$\newcommand{\N}{\mathbb{N}}$ Let $n \in \N$, we define $[n] \doteq \{1 , \ldots, n \}$. Consider the following $$ H_n^k \doteq \{ z \in [n]^k \mid \forall i \in [k-1]: \ z_{i+1} \neq z_i + 1 \} $$
Where, $z_i$ is the value at the position $i$. In other words, we are considering the sequences of length $k$ with elements in $[n]$, such that for every position the next one is not the succesor. For example the sequence $z = 13476 \notin H_7^5$.
How to calculate $\left | H_{n}^k \right |$ ?

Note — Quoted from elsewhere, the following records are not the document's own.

/-- TALLY_CLEAR, TALLY_CLEAR_RANGE (R455, R457), TALLY_CONFIG_WRITE (R455, R458). -/
def Obligations.TallyClearsAndConfig : Prop :=
  (∀ (n : Fin 1024) (w : Wr) (s : State), Accepted objTallyClear (actTallyClear n.val) w s.dev →
    ∃ t, exec (.tallyClear n w) s = .next t ∧ Kept s t ∧ { t.dev with regs := s.dev.regs } = s.dev ∧
      t.dev.rd (tallyIdx n.val) 4 = word 0 ∧
      t.dev.rd (tallyIdx n.val) 1 = setBit (setBit (s.dev.rd (tallyIdx n.val) 1) 14 false) 12 true ∧
      RegsKept (regsOf (tallyIdx n.val) [1, 4]) s.dev t.dev) ∧
  (∀ (w : Wr) (lo hi : Nat) (s : State), Accepted objTallyClearRange actTallyClearRange w s.dev →
    lo = bits (objTallyClearRange.valueOf w) 9 0 → hi = bits (objTallyClearRange.valueOf w) 25 16 →
    ∃ t, exec (.tallyClearRange w) s = .next t ∧ Kept s t ∧ { t.dev with regs := s.dev.regs } = s.dev ∧ lo ≤ hi ∧
      (∀ m, lo ≤ m → m ≤ hi → t.dev.rd (tallyIdx m) 4 = word 0 ∧
        t.dev.rd (tallyIdx m) 1 = setBit (setBit (s.dev.rd (tallyIdx m) 1) 14 false) 12 true) ∧
      RegsKept (fun i j => decide (tallyIdx lo ≤ i) && decide (i ≤ tallyIdx hi) && (j == 1 || j == 4)) s.dev t.dev) ∧
  (∀ (n : Fin 1024) (w : Wr) (v old : Word) (s : State), Accepted objTallyConfig (actTallyConfig n.val) w s.dev →
    v = objTallyConfig.valueOf w → old = s.dev.tallyCfg n.val →
    ∃ t, exec (.tallyConfigWrite n w) s = .next t ∧ Kept s t ∧ t.dev.tallyCfg n.val = v ∧
      bit (t.dev.rd (tallyIdx n.val) 1) 13 = bit v 30 ∧ RegsKept (regsOf (tallyIdx n.val) [1, 3, 4]) s.dev t.dev ∧
      (∀ m, m ≠ n.val → tabGet (fun _ => false) t.dev.tally.levels m = tabGet (fun _ => false) s.dev.tally.levels m) ∧
      { t.dev with regs := s.dev.regs, tally := s.dev.tally } = s.dev ∧
      (bits v 23 0 = bits old 23 0 → bits v 30 28 = bits old 30 28 →
        t.dev.rd (tallyIdx n.val) 4 = s.dev.rd (tallyIdx n.val) 4 ∧ t.dev.tally = s.dev.tally ∧
        t.dev.rd (tallyIdx n.val) 1 = setBit (s.dev.rd (tallyIdx n.val) 1) 13 (bit v 30)) ∧
      (bits v 23 0 ≠ bits old 23 0 ∨ bits v 30 28 ≠ bits old 30 28 →
        t.dev.rd (tallyIdx n.val) 4 = word 0 ∧ bit (t.dev.rd (tallyIdx n.val) 1) 14 = false ∧
        bit (t.dev.rd (tallyIdx n.val) 1) 12 = true ∧ tabGet (fun _ => false) t.dev.tally.levels n.val = false))

/-- Every record latched (R462), DUMP_REQUEST and DUMP_PERIOD_EXPIRY. -/
def Obligations.DumpRecordsWholeOrNotAtAll : Prop :=
  (∀ (d e : Dev) (time trigger : Nat) (r : List Byte), d.thimble = true → d.tally.lastDump ≠ some time →
    r = d.dumpRecord time trigger → e = d.latchDump time trigger →
    e.bytesOf 0x3502 0 = r ∧ bits (e.rd 0x3501 1) 31 16 = nextSeq (bits (d.rd 0x3501 1) 31 16) ∧
    bit (e.rd 0x3501 1) 15 = true ∧ e.tally.dumps = d.tally.dumps + 1 ∧ e.tally.lastDump = some time ∧
    e.core = d.core ∧
    (d.dumpFill + r.length ≤ 32768 → e.tally.buffer = d.tally.buffer ++ [r] ∧ e.rd 0x3501 6 = d.rd 0x3501 6 ∧
      e.tr = d.tr ∧ e.out = d.out ∧ RegsKept (regsOf 0x3501 [1]) d e) ∧
    (32768 < d.dumpFill + r.length → e.tally.buffer = d.tally.buffer ∧
      e.rdN 0x3501 6 = (d.rdN 0x3501 6 + 1) % 2 ^ 32 ∧ e.tally.sent53 = true ∧
      RegsKept (fun i j => reportReg i j || regsOf 0x3501 [1, 6] i j) d e ∧
      (d.tally.sent53 = true → e.tr = d.tr ∧ e.out = d.out ∧ RegsKept (regsOf 0x3501 [1, 6]) d e) ∧
      (d.tally.sent53 = false → bit (d.rd 0x2040 0x0B) 14 = true →
        ∃ x ∈ e.tr.ring, x.reason = 0x0B53 ∧ x.time = d.core.time ∧ x.number = (d.rdN 0x2041 1 + 1) % 2 ^ 32))) ∧
  (∀ (w : Wr) (s : State), Accepted objDumpRequest actDumpRequest w s.dev →
    exec (.dumpRequest w) s = .next { s with dev := s.dev.latchDump s.dev.core.time 3 }) ∧
  (∀ s : State, s.dev.thimble = true →
    (s.dev.dumpMode = 1 → s.dev.core.time % (s.dev.rdN 0x3501 4 * 1000) = 0 →
      exec .dumpPeriodExpiry s = .next { s with dev := s.dev.latchDump s.dev.core.time 1 }) ∧
    (s.dev.dumpMode ≠ 1 → exec .dumpPeriodExpiry s = .next s))
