-- ==== Sys2Proof/Laws/Flags.lean ====
section
/-! SUPPORT. The laws of bit fields and masks: what a field, a bit or a mask reads as after it is set. -/

namespace Sys2Proof.Machine

theorem toNat_word {n : Nat} (h : n < 2 ^ 64) : (word n).toNat = n := by
  rw [word, BitVec.toNat_ofNat, Nat.mod_eq_of_lt h]

/-- A bit of a word with a field replaced. -/
theorem getLsbD_setBits (w : Word) (hi lo v i : Nat) :
    (setBits w hi lo v).getLsbD i =
      if i < 64 ∧ lo ≤ i ∧ i < hi + 1 then v.testBit (i - lo) else w.getLsbD i := by
  unfold setBits
  rw [BitVec.getLsbD_or, BitVec.getLsbD_and, BitVec.getLsbD_not, BitVec.getLsbD_ofNat, BitVec.getLsbD_ofNat,
    Nat.testBit_shiftLeft, Nat.testBit_shiftLeft, Nat.testBit_mod_two_pow, Nat.testBit_two_pow_sub_one]
  by_cases h64 : i < 64
  · by_cases hl : lo ≤ i
    · by_cases hh : i < hi + 1
      · have : i - lo < hi + 1 - lo := by omega
        simp only [h64, hl, hh, this, and_self, if_true, decide_true, Bool.true_and, Bool.not_true, Bool.and_false,
          Bool.false_or]
      · have : ¬ i - lo < hi + 1 - lo := by omega
        simp only [h64, hl, hh, this, and_false, if_false, decide_true, decide_false, Bool.and_false,
          Bool.false_and, Bool.not_false, Bool.and_true, Bool.or_false]
    · simp only [h64, hl, false_and, and_false, if_false, decide_true, decide_false, Bool.and_false,
        Bool.false_and, Bool.not_false, Bool.and_true, Bool.or_false]
  · simp only [h64, BitVec.getLsbD_of_ge w i (by omega), false_and, if_false, decide_false, Bool.false_and, Bool.or_false]

theorem bit_setBit_same (w : Word) {i : Nat} (b : Bool) (h : i < 64) : bit (setBit w i b) i = b := by
  unfold bit setBit; rw [getLsbD_setBits]; cases b <;> simp [h]

theorem bit_setBit_other (w : Word) {i j : Nat} (b : Bool) (h : i ≠ j) : bit (setBit w i b) j = bit w j := by
  unfold bit setBit; rw [getLsbD_setBits]; rw [if_neg (by omega)]

theorem bit_setBits_other (w : Word) {hi lo j : Nat} (v : Nat) (h : j < lo ∨ hi < j) :
    bit (setBits w hi lo v) j = bit w j := by
  unfold bit; rw [getLsbD_setBits]; rw [if_neg (by omega)]

/-- Bits of a field as a number. -/
theorem testBit_bits (w : Word) (hi lo k : Nat) :
    (bits w hi lo).testBit k = (decide (k < hi + 1 - lo) && w.getLsbD (lo + k)) := by
  simp [bits, Nat.testBit_mod_two_pow, Nat.testBit_shiftRight, BitVec.getLsbD]

theorem bits_lt (w : Word) (hi lo : Nat) : bits w hi lo < 2 ^ (hi + 1 - lo) := Nat.mod_lt _ (Nat.two_pow_pos _)

/-- A field reads as the low bits of what it was set to. -/
theorem bits_setBits_same (w : Word) {hi lo : Nat} (v : Nat) (h : hi < 64) :
    bits (setBits w hi lo v) hi lo = v % 2 ^ (hi + 1 - lo) := by
  apply Nat.eq_of_testBit_eq
  intro k
  rw [testBit_bits, getLsbD_setBits, Nat.testBit_mod_two_pow]
  by_cases hk : k < hi + 1 - lo
  · rw [if_pos (by omega)]; simp
  · simp [hk]

/-- Setting a field leaves every field beside it. -/
theorem bits_setBits_other (w : Word) {hi lo hi' lo' : Nat} (v : Nat) (h : hi' < lo ∨ hi < lo') :
    bits (setBits w hi lo v) hi' lo' = bits w hi' lo' := by
  apply Nat.eq_of_testBit_eq
  intro k
  rw [testBit_bits, testBit_bits, getLsbD_setBits]
  by_cases hk : k < hi' + 1 - lo'
  · rw [if_neg (by omega)]
  · simp [hk]

theorem bits_setBit_other (w : Word) {i hi lo : Nat} (b : Bool) (h : hi < i ∨ i < lo) :
    bits (setBit w i b) hi lo = bits w hi lo := bits_setBits_other w b.toNat h

/-- Whatever is set, a mask below n has exactly the bits that p asks for. -/
theorem testBit_maskOf (n : Nat) (p : Nat → Bool) (i : Nat) : (maskOf n p).testBit i = (decide (i < n) && p i) := by
  unfold maskOf
  induction n generalizing i with
  | zero => simp
  | succ n ih =>
    rw [List.range_succ, List.foldl_append]
    simp only [List.foldl_cons, List.foldl_nil]
    set a := (List.range n).foldl (fun a i => if p i then a + 2 ^ i else a) 0 with ha
    have hlt : a < 2 ^ n := by
      apply Nat.lt_pow_two_of_testBit
      intro j hj
      rw [ih]; simp [Nat.not_lt.2 hj]
    by_cases hp : p n
    · rw [if_pos hp, Nat.add_comm]
      by_cases hi : i = n
      · subst hi; rw [Nat.testBit_two_pow_add_eq, ih]; simp [hp]
      · by_cases hlt' : i < n
        · rw [Nat.testBit_two_pow_add_gt hlt', ih]; simp [hlt', Nat.lt_succ_of_lt hlt']
        · have hgt : n < i := by omega
          have hb : 2 ^ n + a < 2 ^ i := by
            have : 2 ^ (n + 1) ≤ 2 ^ i := Nat.pow_le_pow_right (by decide) hgt
            rw [Nat.pow_succ] at this; omega
          rw [Nat.testBit_lt_two_pow hb]; simp [Nat.not_lt.2 (Nat.succ_le_of_lt hgt)]
    · rw [if_neg hp, ih]
      by_cases hi : i = n
      · subst hi; simp [hp]
      · have : (i < n + 1) ↔ i < n := by omega
        simp [this]

end Sys2Proof.Machine
end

Let me show you my attempt. Let's define $$ F_{n}^{i} = \{ z \in [n]^k \mid z_{i+1} = z_i + 1 \} $$ then, what we are looking for is $$n^k - \left | \bigcup\limits_{i=1}^{k-1} F_n^i \right | $$Afterwards, what I wanted to use is the inclusion-exclusion principle but I got in troubles when I try to calculate the cardinal of the intersection of any of them.
Any suggests?
Regards!
The numbers $|H_n^k|$ can be obtained via the linear recurrence relation $$ |H_n^k| = \sum_{i=1}^{n} (-1)^{i+1}(n-i+1)|H_n^{k-i}|, $$ using the convention that $H_n^k$ is empty if $k<0$, and $|H_n^0|=1$.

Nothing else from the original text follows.